Friday, July 25, 2008

July 25: St. James and Humanae Vitae

Today is significant for two reasons:

1. Today is the feast of St. James the Greater, the patron of the first parish I was assigned to after ordination.  I spent five years there.  Since then, every Mass I celebrate on July 25 fills my mind with flashbacks of those years.  What's that Beatles song?  "There are places I remember, all my life..."

2. Today is the 40th anniversary of Pope Paul VI's Humanae Vitae.  How do you describe it, in a nutshell?  Remember the movie "Men in
 Remember that teeny, tiny gun that Tommy Lee Jones gave Will Smith to use?  Remember how, when he finally shot that gun it had huge power to it?

THAT'S what Humanae Vitae has been in the life of the Church.

To begin with, the first thing that one notices is the size of the encyclical.  It's a short read.  My copy of it (purchased years ago from the Daughter's of St. Paul, back in the days before Vatican documents were available online) has only 15 pages.  Compare that to the 145 pages of Pope John Paul's Veritatis Splendor, 158 pages in Pastores Dabo Vobis, or 167 pages in Evangelium Vitae.  Fifteen pages, containing 31 paragraphs, that's all.

What is it the "center of the storm"?  Here it is, found in paragraph 11:
"... each and every marriage act (quilibet matrimonii usus) must remain open to the transmission of life."
Ladies and Gentlemen, you're looking at what was, in 1968, the rough equivalent of Plutonium in the life of the Church.  And, like any radioactive element, it's half-life continues to affect the Catholic Church today.

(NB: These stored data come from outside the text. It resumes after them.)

-- ==== Sys2Proof/Laws/Rings.lean ====
section
/-! SUPPORT. What each operation and command of Machine/Rings.lean can touch, and that it keeps the invariants of the blocks. -/
set_option Elab.async false
namespace Sys2Proof.Laws
open Sys2Proof.Machine

theorem does_cqSignal {M : Nat} {s₀ : State} {s : State} {n : Nat} (hM : Sub 0xc000480 M) (hD : Does M s₀ s) :
    Does M s₀ (State.cqSignal s n) := by
  unfold State.cqSignal
  try dsimp only
  repeat' first
    | with_reducible assumption
    | with_reducible apply does_onEvents (sub_trans hM)
    | with_reducible apply does_msix (sub_trans hM)
    | with_reducible apply does_setCqr (sub_trans hM)

theorem does_cqMaybe {M : Nat} {s₀ : State} {s : State} {n : Nat} (hM : Sub 0xc000480 M) (hD : Does M s₀ s) :
    Does M s₀ (State.cqMaybe s n) := by
  unfold State.cqMaybe
  try dsimp only
  repeat' first
    | with_reducible assumption
    | with_reducible apply does_cqSignal (sub_trans hM)
    | split

theorem does_cqWrite {M : Nat} {s₀ : State} {s : State} {n : Nat} {c : Cpl} {held : Bool} (hM : Sub 0xc020480 M) (hD : Does M s₀ s) :
    Does M s₀ (State.cqWrite s n c held) := by
  unfold State.cqWrite
  try dsimp only
  repeat' first
    | with_reducible assumption
    | with_reducible apply does_recordUse (sub_trans hM)
    | with_reducible apply does_cqMaybe (sub_trans hM)
    | with_reducible apply does_setCqr (sub_trans hM)
    | with_reducible apply does_emit (sub_trans hM)

theorem does_cqReserve {M : Nat} {s₀ : State} {s : State} {n : Nat} (hM : Sub 0x400 M) (hD : Does M s₀ s) :
    Does M s₀ (State.cqReserve s n) := by
  unfold State.cqReserve
  try dsimp only
  repeat' first
    | with_reducible assumption
    | with_reducible apply does_setCqr (sub_trans hM)

theorem does_cqRelease {M : Nat} {s₀ : State} {s : State} {n : Nat} (hM : Sub 0x400 M) (hD : Does M s₀ s) :
    Does M s₀ (State.cqRelease s n) := by
  unfold State.cqRelease
  try dsimp only
  repeat' first
    | with_reducible assumption
    | with_reducible apply does_setCqr (sub_trans hM)

theorem does_txCompleteOne {M : Nat} {s₀ : State} {s : State} {n : Nat} (hM : Sub 0xe220582 M) (hD : Does M s₀ s) :
    Does M s₀ (State.txCompleteOne s n).1 := by
  unfold State.txCompleteOne
  try dsimp only
  repeat' first
    | with_reducible assumption
    | with_reducible apply does_setTxr (sub_trans hM)
    | with_reducible apply does_cqWrite (sub_trans hM)
    | with_reducible apply does_count (sub_trans hM)
    | split

theorem does_txCompleteN {M : Nat} {s₀ : State} {n k : Nat} {s : State} (hM : Sub 0xe220582 M) (hD : Does M s₀ s) :
    Does M s₀ (State.txCompleteN n k s) := by
  induction k generalizing s with
  | zero => exact hD
  | succ k ih =>
    unfold State.txCompleteN
    try dsimp only
    repeat' first
      | with_reducible assumption
      | with_reducible apply ih
      | with_reducible apply does_txCompleteOne (sub_trans hM)
      | split

theorem does_txComplete {M : Nat} {s₀ : State} {s : State} {n : Nat} (hM : Sub 0xe220582 M) (hD : Does M s₀ s) :
    Does M s₀ (State.txComplete s n) := by
  unfold State.txComplete
  try dsimp only
  repeat' first
    | with_reducible assumption
    | with_reducible apply does_txCompleteN (sub_trans hM)

theorem does_txCompleteAll {M : Nat} {s₀ : State} {s : State} {q : Nat} (hM : Sub 0xe220582 M) (hD : Does M s₀ s) :
    Does M s₀ (State.txCompleteAll s q) := by
  unfold State.txCompleteAll
  try dsimp only
  repeat' first
    | with_reducible assumption
    | with_reducible apply does_txComplete (sub_trans hM)
    | with_reducible refine does_foldl (fun x_ a_ hx_ => ?_) ?_

theorem does_badFormat {M : Nat} {s₀ : State} {s : State} {n : Nat} {rx : Bool} (hM : Sub 0xe220082 M) (hD : Does M s₀ s) :
    Does M s₀ (State.badFormat s n rx) := by
  unfold State.badFormat
  try dsimp only
  repeat' first
    | with_reducible assumption
    | with_reducible apply does_raiseOnce (sub_trans hM)
    | with_reducible apply does_count (sub_trans hM)
    | split

theorem does_testSend {M : Nat} {s₀ : State} {s : State} {n : Nat} {ds : List TxDesc} {whole : Bool} (hM : Sub 0xe227f82 M) (hD : Does M s₀ s) :
    Does M s₀ (State.testSend s n ds whole).1 := by
  unfold State.testSend
  try dsimp only
  repeat' first
    | with_reducible assumption
    | with_reducible apply does_badFormat (sub_trans hM)
    | with_reducible apply does_violations (sub_trans hM)
    | split

theorem does_closeSend {M : Nat} {s₀ : State} {s : State} {n : Nat} {ds : List TxDesc} {whole : Bool} (hM : Sub 0xe227f82 M) (hD : Does M s₀ s) :
    Does M s₀ (State.closeSend s n ds whole) := by
  unfold State.closeSend
  try dsimp only
  repeat' first
    | with_reducible assumption
    | with_reducible apply does_testSend (sub_trans hM)
    | with_reducible apply does_setTxr (sub_trans hM)
    | with_reducible apply does_txComplete (sub_trans hM)
    | with_reducible apply does_count (sub_trans hM)
    | split

theorem does_assembleN {M : Nat} {s₀ : State} {n k : Nat} {s : State} (hM : Sub 0xe227f82 M) (hD : Does M s₀ s) :
    Does M s₀ (State.assembleN n k s) := by
  induction k generalizing s with
  | zero => exact hD
  | succ k ih =>
    unfold State.assembleN
    try dsimp only
    repeat' first
      | with_reducible assumption
      | with_reducible apply ih
      | with_reducible apply does_closeSend (sub_trans hM)
      | with_reducible apply does_setTxr (sub_trans hM)
      | split

theorem does_assemble {M : Nat} {s₀ : State} {s : State} {n : Nat} (hM : Sub 0xe227f82 M) (hD : Does M s₀ s) :
    Does M s₀ (State.assemble s n) := by
  unfold State.assemble
  try dsimp only
  repeat' first
    | with_reducible assumption
    | with_reducible apply does_assembleN (sub_trans hM)

theorem does_recall {M : Nat} {s₀ : State} {s : State} {n pos : Nat} (hM : Sub 0xe227f82 M) (hD : Does M s₀ s) :
    Does M s₀ (State.recall s n pos) := by
  unfold State.recall
  try dsimp only
  repeat' first
    | with_reducible assumption
    | with_reducible apply does_setTxr (sub_trans hM)
    | with_reducible apply does_txComplete (sub_trans hM)
    | with_reducible apply does_assemble (sub_trans hM)

theorem does_rxPass {M : Nat} {s₀ : State} {s : State} {n : ℕ} {rest : List RxSlot} (hM : Sub 0x200 M) (hD : Does M s₀ s) :
    Does M s₀ (State.rxPass s n rest) := by
  unfold State.rxPass
  try dsimp only
  repeat' first
    | with_reducible assumption
    | with_reducible apply does_setRxr (sub_trans hM)

theorem does_rxAdvanceN {M : Nat} {s₀ : State} {n k : Nat} {s : State} (hM : Sub 0xe220682 M) (hD : Does M s₀ s) :
    Does M s₀ (State.rxAdvanceN n k s) := by
  induction k generalizing s with
  | zero => exact hD
  | succ k ih =>
    unfold State.rxAdvanceN
    try dsimp only
    repeat' first
      | with_reducible assumption
      | with_reducible apply does_rxPass (sub_trans hM)
      | with_reducible apply does_count (sub_trans hM)
      | with_reducible apply ih
      | with_reducible apply does_setRxr (sub_trans hM)
      | with_reducible apply does_cqWrite (sub_trans hM)
      | split

theorem does_rxAdvance {M : Nat} {s₀ : State} {s : State} {n : Nat} (hM : Sub 0xe220682 M) (hD : Does M s₀ s) :
    Does M s₀ (State.rxAdvance s n) := by
  unfold State.rxAdvance
  try dsimp only
  repeat' first
    | with_reducible assumption
    | with_reducible apply does_rxAdvanceN (sub_trans hM)

theorem does_rxAdvanceAll {M : Nat} {s₀ : State} {s : State} {q : ℕ} (hM : Sub 0xe220682 M) (hD : Does M s₀ s) :
    Does M s₀ (State.rxAdvanceAll s q) := by
  unfold State.rxAdvanceAll
  try dsimp only
  repeat' first
    | with_reducible assumption
    | with_reducible apply does_rxAdvance (sub_trans hM)
    | split
    | with_reducible refine does_foldl (fun x_ a_ hx_ => ?_) ?_

end Sys2Proof.Laws
end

Here's what Pope Paul wrote in Humanae Vitae to Priests:
And now, beloved sons, you who are priests, you who in virtue of your sacred office act as counselors and spiritual leaders both of individual men and women and of families—We turn to you filled with great confidence. For it is your principal duty—We are speaking especially to you who teach moral theology—to spell out clearly and completely the Church's teaching on marriage. In the performance of your ministry you must be the first to give an example of that sincere obedience, inward as well as outward, which is due to the magisterium of the Church. For, as you know, the pastors of the Church enjoy a special light of the Holy Spirit in teaching the truth. And this, rather than the arguments they put forward, is why you are bound to such obedience. Nor will it escape you that if men's peace of soul and the unity of the Christian people are to be preserved, then it is of the utmost importance that in moral as well as in dogmatic theology all should obey the magisterium of the Church and should speak as with one voice. Therefore We make Our own the anxious words of the great Apostle Paul and with all Our heart We renew Our appeal to you: "I appeal to you, brethren, by the name of our Lord Jesus Christ, that all of you agree and that there be no dissensions among you, but that you be united in the same mind and the same judgment."

29. Now it is an outstanding manifestation of charity toward souls to omit nothing from the saving doctrine of Christ; but this must always be joined with tolerance and charity, as Christ Himself showed in His conversations and dealings with men. For when He came, not to judge, but to save the world, was He not bitterly severe toward sin, but patient and abounding in mercy toward sinners?

Husbands and wives, therefore, when deeply distressed by reason of the difficulties of their life, must find stamped in the heart and voice of their priest the likeness of the voice and the love of our Redeemer.

So speak with full confidence, beloved sons, convinced that while the Holy Spirit of God is present to the magisterium proclaiming sound doctrine, He also illumines from within the hearts of the faithful and invites their assent. Teach married couples the necessary way of prayer and prepare them to approach more often with great faith the Sacraments of the Eucharist and of Penance. Let them never lose heart because of their weakness.

The "radioactivity" metaphor is poignant.  In the 40 years since it came out, some have treated the encyclical like it really was "radioactive", and avoided it altogether.  Others have been brave enough to draw near to it, knowing that, if handled properly, its power could be harnessed.  But for most people, Humanae Vitae, like nuclear power, is something they simply don't know enough about.

That can change.  Today, click on this link and read Humanae Vitae for yourself.  Remember the time it was written, 1968, and what the world was like at that time.

Read it and it may give you a new opinion about Pope Paul's courageousness and foresight.  Read paragraph 17 and decide for yourself whether, in 2008, Papa Montini could be considered a prophet because of what he wrote 40 years ago about what the consequences of a "contraceptive culture" would be.